-- ==== Sys2Proof/Certificates/Slice0/Obligations.lean ====
section
/-!
DEFINITION. The statements for the provers: one `def Obligations.<Name> : Prop` for each entry of OBLIGATIONS.json. Each
docstring names the rules of spec/ it formalises, or says what of the model it rests on.
-/
open Sys2Proof Sys2Proof.Machine

/-- A step runs the command at the front of the queue. When c is at the front of the queue, a step is exec of c on the
state whose queue is the rest; on an empty queue the step is one tick of the time base, after which the interrupt
outputs follow the requests. The queue and the tick on an empty queue are the model's own (DESIGN CHOICE, log 1). -/
def Obligations.StepRunsFrontCommandWithQueueRest : Prop :=
  (∀ (c : Instr) (cs : List Instr) (s : State), s.pending = c :: cs → step s = exec c { s with pending := cs }) ∧
  (∀ s : State, s.pending = [] → step s = .next (settle s s.tick))

/-- Every command answers a next state. No command stops the block: for every command, with whatever operands, and every
state there is a next state. (That the model has no fault and no refusal on any command is its reading of the manual,
log 5: a command that the block does not act on completes without effect.) -/
def Obligations.EveryCommandAnswersNextState : Prop :=
  ∀ (c : Instr) (s : State), ∃ t : State, exec c s = .next t

/-- Every step keeps memory in its canonical form. In every state whose memory lists its bytes and its poison marks at
strictly rising keys, and lists no byte or mark that equals what an unlisted one reads as (a byte 0; a mark set in the
tiers and the general store, R480), every step gives such a state again, whichever command stands at the front and
whatever else the state holds. The canonical form is the model's own. -/
def Obligations.EveryStepKeepsMemoryCanonical : Prop :=
  ∀ s t : State, s.mem.wf = true → step s = .next t → t.mem.wf = true

/-- No step lets a counter pass its largest value. In every state whose counters and their snapshots are at most 2^64 - 1
and whose violation counters and their snapshots are at most 2^32 - 1, every step gives such a state again: counters
saturate at their largest value. (Their width is that of R23 and R444; that they never pass it is R10.) -/
def Obligations.EveryStepKeepsCountersSaturated : Prop :=
  ∀ s t : State, s.countersOk = true → step s = .next t → t.countersOk = true

/-- The state after reset meets the invariants. Right after reset memory is in its canonical form, no counter is past its
largest value, and no command waits. -/
def Obligations.ResetStateMeetsInvariants : Prop :=
  State.reset.mem.wf = true ∧ State.reset.countersOk = true ∧ State.reset.pending = []

/-- 4-byte reads of a 64-bit quantity go through the path's holding register. For READ_LOW_HALF and READ_HIGH_HALF on a
location the path may read. A 4-byte read of the low half answers the low half and leaves the high half of the same
step in the path's holding register for that quantity. A read of the high half answers the held value and empties that
register; with the register empty it answers the live high half. An aligned 8-byte read answers both halves of one
step and neither fills nor empties a holding register. Every other holding register, of the path and of every other
path, stays as it was, and nothing else of the state changes, but for what the interrupt outputs send (settle). -/
def Obligations.HalfReadsUseHoldingRegisterOfTheirPath : Prop :=
  ∀ (s : State) (p : Path) (off : BitVec 26), off.toNat % 4 = 0 → s.mayRead p (locate off.toNat) = true →
    (isLow (locate off.toNat) = true →
      Answers (exec (.readLowHalf p off false) s) (fun t =>
        t.resp = .word (s.quad p (locate off.toNat) % 2 ^ 32) ∧
        tget none (halfKey p off.toNat) t.hif.hold = some (s.quad p (locate off.toNat) / 2 ^ 32 % 2 ^ 32) ∧
        (∀ k, k ≠ halfKey p off.toNat → tget none k t.hif.hold = tget none k s.hif.hold) ∧
        t = settle s { s with resp := t.resp, hif := { s.hif with hold := t.hif.hold } }) ∧
      (off.toNat % 8 = 0 → exec (.readLowHalf p off true) s =
        .next (settle s (s.answer (.dword (s.quad p (locate off.toNat))))))) ∧
    (isHigh (locate off.toNat) = true → isLow (locate off.toNat) = false →
      Answers (exec (.readHighHalf p off) s) (fun t =>
        t.resp = .word ((tget none (halfKey p (off.toNat - 4)) s.hif.hold).getD (s.word p (locate off.toNat))) ∧
        tget none (halfKey p (off.toNat - 4)) t.hif.hold = none ∧
        (∀ k, k ≠ halfKey p (off.toNat - 4) → tget none k t.hif.hold = tget none k s.hif.hold) ∧
        t = settle s { s with resp := t.resp, hif := { s.hif with hold := t.hif.hold } }))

Exercise objective = Among the lines above, repeat exactly those from the line with "Answers (exec (.readHighHalf" to the line with "(∀ k, k ≠ halfKey p (off.toNat", counting both ends.

Answer for the task =
      Answers (exec (.readHighHalf p off) s) (fun t =>
        t.resp = .word ((tget none (halfKey p (off.toNat - 4)) s.hif.hold).getD (s.word p (locate off.toNat))) ∧
        tget none (halfKey p (off.toNat - 4)) t.hif.hold = none ∧
        (∀ k, k ≠ halfKey p (off.toNat - 4) → tget none k t.hif.hold = tget none k s.hif.hold) ∧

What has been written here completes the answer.